Comparative capacity of orally administered amoxicillin and parenterally administered penicillin-streptomycin to protect rabbits against experimentally induced streptococcal endocarditis.

A single-intramuscular-dose immunization regimen with a penicillin G-streptomycin combination was compared with three oral-dose amoxicillin regimens for the capacity to prevent Streptococcus sanguis infections of experimentally induced valvular heart lesions in rabbits.
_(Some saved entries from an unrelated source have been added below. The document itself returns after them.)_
/-! ### Indices, agents, targets -/

/-- R348: the AGENT code of a local agent. -/
def Dev.agentOf (d : Dev) (la : Nat) : Nat := d.myIdx * 128 + la

/-- The AGENT is one of this package. -/
def Dev.ownAgent (d : Dev) (a : Nat) : Bool := a / 128 == d.myIdx

/-- Where a 40-bit address lies: here, at a live member, at a dead one, at a former member reached by package ID, or
nowhere. -/
inductive Tgt where
  | here (a : Nat)
  | remote (k : Nat)
  | gone (k : Nat)
  | tweed (pkg a : Nat)
  | err
deriving DecidableEq, Repr

/-- R20, R374, R378: the target of a 40-bit address. -/
def Dev.target (d : Dev) (addr : Nat) : Tgt :=
  let k := addr / 2 ^ 34 % 64
  let a := addr % 2 ^ 34
  if d.cohState = 2 then
    if k = d.f F.cohStat_MY_IDX then .here a
    else if !d.fb (F.cohMap_VALID k) then .err
    else if d.fb (F.cohMap_DEAD k) then .gone k
    else .remote k
  else if d.cohState = 3 then
    if k = d.f F.cohStat_FORMER_IDX then .here a
    else if winOf a = .rstore && d.fb (F.cohMap_VALID k) && !d.fb (F.cohMap_DEAD k)
        && d.f (F.cohMap_PKG_ID k) < 16384 then .tweed (d.f (F.cohMap_PKG_ID k)) a
    else .err
  else if k = 0 then .here a
  else .err

/-- R42: package and local address of a Tweed address. -/
def tweedOf (t : Nat) : Nat × Nat := (t / 2 ^ 22 % 16384, 0x200000000 + t % 2 ^ 22)

/-- The live members other than this package. -/
def Dev.others (d : Dev) : List Nat :=
  (List.range 64).filter fun k => k != d.f F.cohStat_MY_IDX && d.fb (F.cohMap_VALID k) && !d.fb (F.cohMap_DEAD k)

/-! ### Statuses and messages -/

/-- The address-error status inside the model. -/
def stADDR : Nat := 0x100

/-- A status as a message carries it. -/
def stOut (st : Nat) : Nat := if st = stADDR then Config.addrErr % 256 else st

/-- R399: the wire form of a message; a snoop's cluster goes in H3. -/
def CMsg.wire (m : CMsg) (rt dest : Nat) : Msg :=
  let h2 := if m.code = 0x13 || m.code = 0x16 || m.code = 0x18 then stOut m.st
    else if rt = 1 then m.addr % 2 ^ 34 / 16 else m.addr / 16
  let ws := if 0x0A ≤ m.code && m.code ≤ 0x0E then toW m.clu :: m.ws else m.ws
  mkMsg m.code rt dest m.tag m.agent m.sub m.grant m.mask h2 ws

/-- The state of the fabric changed. -/
def Dev.modCoh (f : Coh → Coh) (d : Dev) : Dev := { d with coh := f d.coh }

/-- A message to the package with domain index `k`: delivered here, sent by Lysith, or, when `k` is unreachable, noted
(R405). After a domain-down an answer goes by the package ID that COH_MAP keeps (assumption 28). -/
def Dev.cohTo (k : Nat) (m : CMsg) (d : Dev) : Dev :=
  if k = d.myIdx then d.modCoh fun c => { c with inbox := c.inbox ++ [m] }
  else if d.cohState = 2 then
    if d.fb (F.cohMap_DEAD k) then d
    else
      let (ok, d) := d.sendRt 0 k (m.wire 0 k)
      if ok || d.coh.lost.contains k then d else d.modCoh fun c => { c with lost := c.lost ++ [k] }
  else if d.fb (F.cohMap_VALID k) then (d.sendRt 1 (d.f (F.cohMap_PKG_ID k)) (m.wire 1 (d.f (F.cohMap_PKG_ID k)))).2
  else d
Challenge doses of 10(4), 10(6), and 10(8) CFU of a strain of S. sanguis equally susceptible to penicillin and amoxicillin were used in this study. Measured by recovery of test organisms from endocardial lesions, the lowest concentration of these inocula was infective for 60% of the recipients; the two higher-concentration inocula were infective for all recipients. The penicillin G-streptomycin combination provided complete protection against infection with inocula of all sizes. A single-oral-dose amoxicillin regimen (50 mg/kg of body weight) prevented endocarditis when rabbits were challenged with 10(4) CFU, but protection diminished with increasing inoculum concentrations. Similar results were achieved when five oral doses of amoxicillin (8.5 mg/kg of body weight) added at 8-h intervals were included in the single-oral-dose regimen. In contrast, when rabbits received two oral doses of amoxicillin (50 mg/kg of body weight) with a 10-h interval between doses, prophylaxis was fully effective with even the highest inoculum concentration.[1]